**ACTIVITY:** Wherever "opcode" turns up in the entries, copy out the line that holds it.

**RECORDS TO USE:**
-- ==== Sys2Proof/Config.lean ====
section
/-! DEFINITION. What the spec leaves open: free values. Each is an opaque constant with no body, so nothing in Lean can evaluate it or prove a value of it; what it is applied to says what the value may depend on. Named in notes/assumptions. -/
namespace Sys2Proof.Config

/-- An unconstrained 64-bit value, by the number of the draw (the counter `State.draws`, which every step advances) and by
which of the values drawn in that step it is (DESIGN CHOICE, log entry 5). -/
opaque freeWord : Nat → Nat → Word
/-- A fresh unconstrained bit, by the number of the draw (DESIGN CHOICE, log entry 5). -/
opaque freeBit : Nat → Bool
/-- Core clocks that pass in the n-th step: timing is left open, so the amount is free (DESIGN CHOICE, log entry 7). -/
opaque clocks : Nat → Nat
/-- The ASID numbers of the device, by position: R62 gives no values (DESIGN CHOICE, log entry 4). -/
opaque asid : Nat → BitVec 64
/-- How many ASIDs the device has beside the first: R62 gives no number (DESIGN CHOICE, log entry 4). -/
opaque asidCount : BitVec 32
/-- Whether the signature over an image verifies under a key (R69, R66): SLH-DSA-SHAKE-256s is not defined by the spec (DESIGN CHOICE, log entry 8). -/
opaque verifies : BitVec 512 → List Byte → Bool
/-- SHAKE256 of an image, 64 bytes as a number (R69, R396): the hash is not defined by the spec (DESIGN CHOICE, log entry 8). -/
opaque shake : List Byte → BitVec 512
/-- The bytes of the signature the device identity key puts on a report (R396), by position (DESIGN CHOICE, log entry 8). -/
opaque reportSignature : List Byte → Nat → Byte
/-- The device identity public key (R396) (DESIGN CHOICE, log entry 8). -/
opaque identityKey : BitVec 512
/-- The Oxhel key fused in the device, 64 bytes (R66, R69) (DESIGN CHOICE, log entry 8). -/
opaque fusedKey : BitVec 512
/-- The measurement of the Prefect's firmware (R396) (DESIGN CHOICE, log entry 8). -/
opaque firmwareMeasure : BitVec 512
/-- Whether the Prefect's firmware has an emulation routine for an extension key (R66, R262) (DESIGN CHOICE, log entry 9). -/
opaque emulates : BitVec 2 → BitVec 8 → Bool
/-- The extension keys a microcode object holds an entry for, by its measure (R66) (DESIGN CHOICE, log entry 9). -/
opaque microcodeEntries : BitVec 512 → List (BitVec 2 × BitVec 8)
/-- The addresses of the bytes an extension opcode loads through the context's translation, in order, from its microcode object or
the firmware, its key, the number of the draw and s(a), s(b), s(d): its definition lies outside the spec (R262) (DESIGN CHOICE, log entry 9). -/
opaque extensionLoads : BitVec 512 → BitVec 2 → BitVec 8 → Nat → Word × Word × Word → List Word
/-- The result of an extension opcode (R262), from the same and the bytes it loaded (DESIGN CHOICE, log entry 9). -/
opaque extension : BitVec 512 → BitVec 2 → BitVec 8 → Nat → List Byte → Word × Word × Word → Word
/-- The FCSR flags an extension opcode raises (R262) (DESIGN CHOICE, log entry 9). -/
opaque extensionFlags : BitVec 512 → BitVec 2 → BitVec 8 → Nat → List Byte → Word × Word × Word → BitVec 5
/-- The bytes an extension opcode stores through the context's translation, as addresses and values (R262) (DESIGN CHOICE, log entry 9). -/
opaque extensionStores : BitVec 512 → BitVec 2 → BitVec 8 → Nat → List Byte → Word × Word × Word → List (Word × Byte)
/-- The trap an extension's own definition raises, if any: one of the ten program causes of R372, from 0 for cause 1, and a value
(R262) (DESIGN CHOICE, log entry 9). -/
opaque extensionTrap : BitVec 512 → BitVec 2 → BitVec 8 → Nat → List Byte → Word × Word × Word → Option (Fin 10 × Word)
/-- Whether the fabric configuration assigns a device number (R370) (DESIGN CHOICE, log entry 10). -/
opaque deviceAssigned : Nat → Bool
/-- This device's number in the fabric (R232), 0 to 8,191 (DESIGN CHOICE, log entry 10). -/
opaque deviceNumber : BitVec 13
/-- Which word of the physical function's BAR0 that no rule lays out is the identity register with the device number (R24, R232)
(DESIGN CHOICE, log entry 102). -/
opaque identityIndex : Nat
/-- The bytes of the fixed hall-pass and window bookkeeping of a frame's ENG section (R380 gives the contents, not the layout) (DESIGN CHOICE, log entry 11). -/
opaque engByte : Nat → Byte
/-- Length in bytes of the ENG section of a frame (R380 does not state it) (DESIGN CHOICE, log entry 11). -/
opaque engLen : BitVec 12

end Sys2Proof.Config
end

**OUTPUT FOR THIS EXERCISE:**
/-- The addresses of the bytes an extension opcode loads through the context's translation, in order, from its microcode object or
/-- The result of an extension opcode (R262), from the same and the bytes it loaded (DESIGN CHOICE, log entry 9). -/
/-- The FCSR flags an extension opcode raises (R262) (DESIGN CHOICE, log entry 9). -/
/-- The bytes an extension opcode stores through the context's translation, as addresses and values (R262) (DESIGN CHOICE, log entry 9). -/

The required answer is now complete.